(Stored data entries)
• • • •
-- ==== Sys2Proof/Machine/Fill.lean ====
section
/-! DEFINITION. Fills (chapter 1): the FILL grant, the general release of the inlet, the close of a fill record, the dose requests
that follow a fill, and the pulses of the flow meter. -/

namespace Sys2Proof.Machine

/-! ## The FILL grant (R8, R11) -/

/-- A new fill record (R8). -/
def FillRecord.fresh (f : FillClaim) (w : WaterSettings) (start : Nat) : FillRecord :=
  { phaseId := f.phaseId, target := f.target, targetPulses := pulsesFor f.target w.k, pulses := 0, bypass := 0, colA := 0
    colB := 0, hRaw := w.hRaw, hT := w.hT, k := w.k, vRef := w.vRef, limitCode := w.limitCode, start := start
    closed := none }

/-- The seconds since the latest reset (00, "Times and timers"). -/
def State.uptimeSec (s : State) : Nat := s.uptimeMs / 1000

/-- A new record opens, and its blend state with it (R8, R28). -/
def openRecord (f : FillClaim) (s : State) : State :=
  { s with
    wpu := { s.wpu with fillRec := some (FillRecord.fresh f s.wpu.settings s.uptimeSec), fillMs := 0 }
    sfu := { s.sfu with
      blend := some ⟨bypassPulses s.wpu.settings.hRaw s.wpu.settings.hT, none, false, false⟩ } }

/-- An open record is taken up again: its HARD_FILL mark is cleared, and everything else of it stays (R11, R31). -/
def takeUpRecord (s : State) : State :=
  { s with sfu := { s.sfu with blend := s.sfu.blend.map fun b => { b with hardFill := false } } }

/-- The valve opens for the fill, where FILL still holds the grant (R4). -/
def openForFill (s : State) : State :=
  if s.wpu.grant = some .fill then { s with wpu := { s.wpu with valveOpen := true } } else s

/-- The FILL grant (R8, R11): the record, selection, the blend valves, then the inlet valve. A selection without a candidate raises
HARD_FILL before the valve opens, and a hold that answers it takes the grant away again (R26). -/
def grantFill (f : FillClaim) (s : State) : State :=
  let s1 := giveGrant .fill { s with wpu := { s.wpu with waitFill := none } }
  let s2 := if s.wpu.fillRec.isSome then takeUpRecord s1 else openRecord f s1
  let (s3, hard) := selectColumn s2
  let s4 := setBlendValves s3
  openForFill (if hard then raiseOnly .hardFill s4 else s4)

/-- The inlet has just become free (R2): FILL is served before REGEN, and REGEN before TEST. -/
def passOn (s : State) : State :=
  match s.wpu.waitFill with
  | some f => grantFill f s
  | none => passOnNoFill s

/-- A release (R2): the valve closes and the grant passes on. One by a party that does not hold the grant has no effect. -/
def releaseInlet (c : Claimant) (s : State) : State :=
  if s.wpu.grant = some c then
    passOn (if c = .fill then endFillGrant (freeInlet s) else freeInlet s)
  else s

/-- A FILL claim (R1). -/
def claimFill (f : FillClaim) (s : State) : State :=
  if s.wpu.inhibit then s
  else
    match s.wpu.grant with
    | none => grantFill f s
    | some .fill => s
    | some _ => { s with wpu := { s.wpu with waitFill := some f } }

/-- A TEST claim (R1). -/
def claimTest (seconds : Nat) (s : State) : State :=
  if s.wpu.inhibit then s
  else
    match s.wpu.grant with
    | none =>
      let s1 := giveGrant .test s
      { s1 with wpu := { s1.wpu with valveOpen := true } }
    | some .test => s
    | some _ => { s with wpu := { s.wpu with waitTest := some seconds } }

/-! ## The close of a fill (R10, R14, R15) -/

/-- The delivered hardness (R10). -/
def FillRecord.hardness (r : FillRecord) : Nat := divNearest (r.hRaw * r.bypass) r.pulses

/-- A record's three closed fields (R10). -/
def FillRecord.close (r : FillRecord) (o : FillOutcome) : FillRecord :=
  { r with closed := some ⟨volumeOf r.pulses r.k, r.hardness, o⟩ }

/-- The program water total after an addition (R108); beyond its field it is a free value (log 30). -/
def totalAfter (total mL : Nat) : Nat :=
  if total + mL < 4294967296 then total + mL else (Config.totalBeyond (total + mL)).toNat

/-- The handover of the delivered mL to the program water total (R10, R108). -/
def addToTotal (mL : Nat) (s : State) : State :=
  { s with wsc := { s.wsc with ctx := s.wsc.ctx.map fun c => { c with total := totalAfter c.total mL } } }

/-- A closed record enters the ledger at its newest end (R15). -/
def enterLedger (r : FillRecord) (ledger : List FillRecord) : List FillRecord := (r :: ledger).take 8

/-- The open record closes (R10): ledger, water total, FILL attention; the blend state goes with it (R32). -/
def closeFill (o : FillOutcome) (s : State) : State :=
  match s.wpu.fillRec with
  | none => s
  | some r =>
    let s1 := { s with
      wpu := { s.wpu with fillRec := none, ledger := enterLedger (r.close o) s.wpu.ledger }
      sfu := { s.sfu with blend := none } }
    setAttention .fill (.fill r.phaseId o) (addToTotal (volumeOf r.pulses r.k) s1)

/-- An abort's end of a fill (R14): the claim is withdrawn or released as it stands, and an open record closes ABANDONED. -/
def abandonFill (s : State) : State := closeFill .abandoned (dropFill s)

/-! ## Dose requests (R78, R83, R85, R93) -/

/-- What the Condition Unit's answer to DOSE_SHORT makes of the record (R83, R85). -/
def answerShort (a : Agent) (planned : Nat) (ans : CondAnswer) (s : State) : State :=
  match ans with
  | .trap | .held => editDose a (fun r => { r with recompute := true }) s
  | .default | .none => if planned = 0 then endDose a .short s else s

/-- DOSE_SHORT is raised for an agent, and the answer taken (R83, R84). -/
def raiseShort (a : Agent) (planned : Nat) (s : State) : State :=
  let (s1, ans) := raise .doseShort (if a = .rinseAid then setShortfall s else s)
  answerShort a planned ans s1

/-- A dose request for one agent (R78 to R85), with the closed fill record's figures. -/
def requestDose (a : Agent) (phaseId base : Nat) (fill : FillRecord) (s : State) : State :=
  if s.hasDose a phaseId then s
  else
    let r := s.computed a phaseId base (volumeOf fill.pulses fill.k) fill.hardness fill.vRef
    let s1 := restate (writeLive (s.dsu.live ++ [r]) s)
    if (s.entry a.entry).limits r.full then raiseShort a r.planned s1
    else if r.planned = 0 then endDose a .done s1
    else s1

/-- A record marked for recomputation is computed again (R93, step 1), with its V, H and V_ref. -/
def recomputeDose (a : Agent) (s : State) : State :=
  match s.liveDose a with
  | none => s
  | some r =>
    let n := s.computed a r.phaseId r.base r.volume r.hardness r.vRef
    let s1 := editDose a (fun _ => { n with state := r.state, done := r.done, misses := r.misses }) s
    if (s.entry a.entry).limits n.full then
      let (s2, ans) := raise .doseShort (if a = .rinseAid then setShortfall s1 else s1)
      match ans with
      | .trap | .held => editDose a (fun x => { x with recompute := true }) s2
      | .default | .none => s2
    else s1

/-- R93's step 3: the records that plan no strokes end, in the waiting list's order (log 35), and the driver is taken up. -/
def takeUpDriver (s : State) : State :=
  let empty := s.dsu.live.filter fun r => decide (r.planned = 0)
  restate (empty.foldl (fun acc r => endDose r.agent r.endState acc) s)

/-- The Dosing Unit at RESUME (R93). A hold that a recomputation brings leaves step 3 out. -/
def resumeDoses (s : State) : State :=
  let marked := s.dsu.live.filter fun r => r.recompute
  let s1 := marked.foldl (fun acc r => recomputeDose r.agent acc) s
  let s2 := writeLive (s1.dsu.live.map fun r => { r with misses := 0 }) s1
  if s2.wsc.wash = .running then takeUpDriver s2 else s2

/-! ## Ends of regeneration stages (R52 to R56) -/

/-- BRINE reaches its target (R52). -/
def endBrine (s : State) : State := waitInlet .slowRinse (chargeSalt (releaseInlet .regen (closeStageValves s)))

/-- SLOW_RINSE reaches its time (R53). -/
def endSlow (s : State) : State := waitInlet .fastRinse (releaseInlet .regen (closeStageValves s))

/-- A column's record after its regeneration is DONE (R55, steps 1 to 3). -/
def ColumnRecord.regenerated (r : ColumnRecord) (saltEmpty : Bool) : ColumnRecord :=
  { r with
    remaining := if saltEmpty then r.nominal / 4 else r.nominal
    residue := 0
    btRun := 0
    regenCount := satSucc 65535 r.regenCount
    state := .fresh }

/-- FAST_RINSE reaches its target (R55). -/
def endFast (s : State) : State :=
  match s.sfu.run with
  | none => s
  | some r =>
    let s1 := putColumn r.column ((s.col r.column).regenerated r.saltEmpty) s
    let s2 := endRun .done (dropHead (writeRun { r with stage := .done, targetPulses := none } s1))
    startRun (releaseInlet .regen (closeStageValves s2))

/-- A stage's limit expires (R56). -/
def faultRun (s : State) : State :=
  match s.sfu.run with
  | none => s
  | some r =>
    let s1 := closeStageValves s
    let s2 := releaseInlet .regen (if s.runIn .brine then chargeSalt s1 else s1)
    let s3 := putColumn r.column { s2.col r.column with state := .held, holdReason := some .regenFault } s2
    startRun (recordCondition .regenFault (endRun .fault (dropHead s3)))

/-- A pulse of a running stage (R50): BRINE and FAST_RINSE end at their target. -/
def stagePulse (s : State) : State :=
  match s.sfu.run with
  | none => s
  | some r =>
    match r.stagePulses with
    | none => s
    | some n =>
      let s1 := writeRun { r with stagePulses := some (n + 1) } s
      if r.outcome.isSome then s
      else
        match r.stage, r.targetPulses with
        | .running .brine, some t => if t ≤ n + 1 then endBrine s1 else s1
        | .running .fastRinse, some t => if t ≤ n + 1 then endFast s1 else s1
        | .running .slowRinse, _ => s1
        | _, _ => s

/-! ## Pulses (R6, R7, R9) -/

/-- The pulse is counted in the total (R6). -/
def countPulse (s : State) : State := { s with wpu := { s.wpu with total := s.wpu.total + 1 } }

/-- An unattributed pulse (R6, R7). -/
def unattributedPulse (s : State) : State :=
  let s1 := { s with wpu := { s.wpu with unattributed := s.wpu.unattributed + 1, window := s.wpu.window + 1 } }
  if s.wpu.window = 40 then raiseOnly .inletLeak s1 else s1

/-- A pulse's route is counted in the record (R9). -/
def FillRecord.routed (r : FillRecord) (route : Route) : FillRecord :=
  match route with
  | .bypass => { r with pulses := r.pulses + 1, bypass := r.bypass + 1 }
  | .column .a => { r with pulses := r.pulses + 1, colA := r.colA + 1 }
  | .column .b => { r with pulses := r.pulses + 1, colB := r.colB + 1 }

/-- A fill pulse up to its target test (R6, R9, R29): counted, routed and charged, and the valves set for the next pulse. -/
def fillPulse (r : FillRecord) (compA compB : Bool) (s : State) : State × List Condition :=
  let s1 := { s with
    wpu := { s.wpu with fillTotal := s.wpu.fillTotal + 1, fillRec := some { r with pulses := r.pulses + 1 } } }
  let p := routePulse r compA compB s1
  let s2 := { p.state with wpu := { p.state.wpu with fillRec := some (r.routed p.route) } }
  (setBlendValves s2, p.raises)

end Sys2Proof.Machine
end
• • • •
When you answer, output each line of the data exactly as given, from its first line up to and including the one with "let s1 := giveGrant .fill".

Output
-- ==== Sys2Proof/Machine/Fill.lean ====
section
/-! DEFINITION. Fills (chapter 1): the FILL grant, the general release of the inlet, the close of a fill record, the dose requests
that follow a fill, and the pulses of the flow meter. -/

namespace Sys2Proof.Machine

/-! ## The FILL grant (R8, R11) -/

/-- A new fill record (R8). -/
def FillRecord.fresh (f : FillClaim) (w : WaterSettings) (start : Nat) : FillRecord :=
  { phaseId := f.phaseId, target := f.target, targetPulses := pulsesFor f.target w.k, pulses := 0, bypass := 0, colA := 0
    colB := 0, hRaw := w.hRaw, hT := w.hT, k := w.k, vRef := w.vRef, limitCode := w.limitCode, start := start
    closed := none }

/-- The seconds since the latest reset (00, "Times and timers"). -/
def State.uptimeSec (s : State) : Nat := s.uptimeMs / 1000

/-- A new record opens, and its blend state with it (R8, R28). -/
def openRecord (f : FillClaim) (s : State) : State :=
  { s with
    wpu := { s.wpu with fillRec := some (FillRecord.fresh f s.wpu.settings s.uptimeSec), fillMs := 0 }
    sfu := { s.sfu with
      blend := some ⟨bypassPulses s.wpu.settings.hRaw s.wpu.settings.hT, none, false, false⟩ } }

/-- An open record is taken up again: its HARD_FILL mark is cleared, and everything else of it stays (R11, R31). -/
def takeUpRecord (s : State) : State :=
  { s with sfu := { s.sfu with blend := s.sfu.blend.map fun b => { b with hardFill := false } } }

/-- The valve opens for the fill, where FILL still holds the grant (R4). -/
def openForFill (s : State) : State :=
  if s.wpu.grant = some .fill then { s with wpu := { s.wpu with valveOpen := true } } else s

/-- The FILL grant (R8, R11): the record, selection, the blend valves, then the inlet valve. A selection without a candidate raises
HARD_FILL before the valve opens, and a hold that answers it takes the grant away again (R26). -/
def grantFill (f : FillClaim) (s : State) : State :=
  let s1 := giveGrant .fill { s with wpu := { s.wpu with waitFill := none } }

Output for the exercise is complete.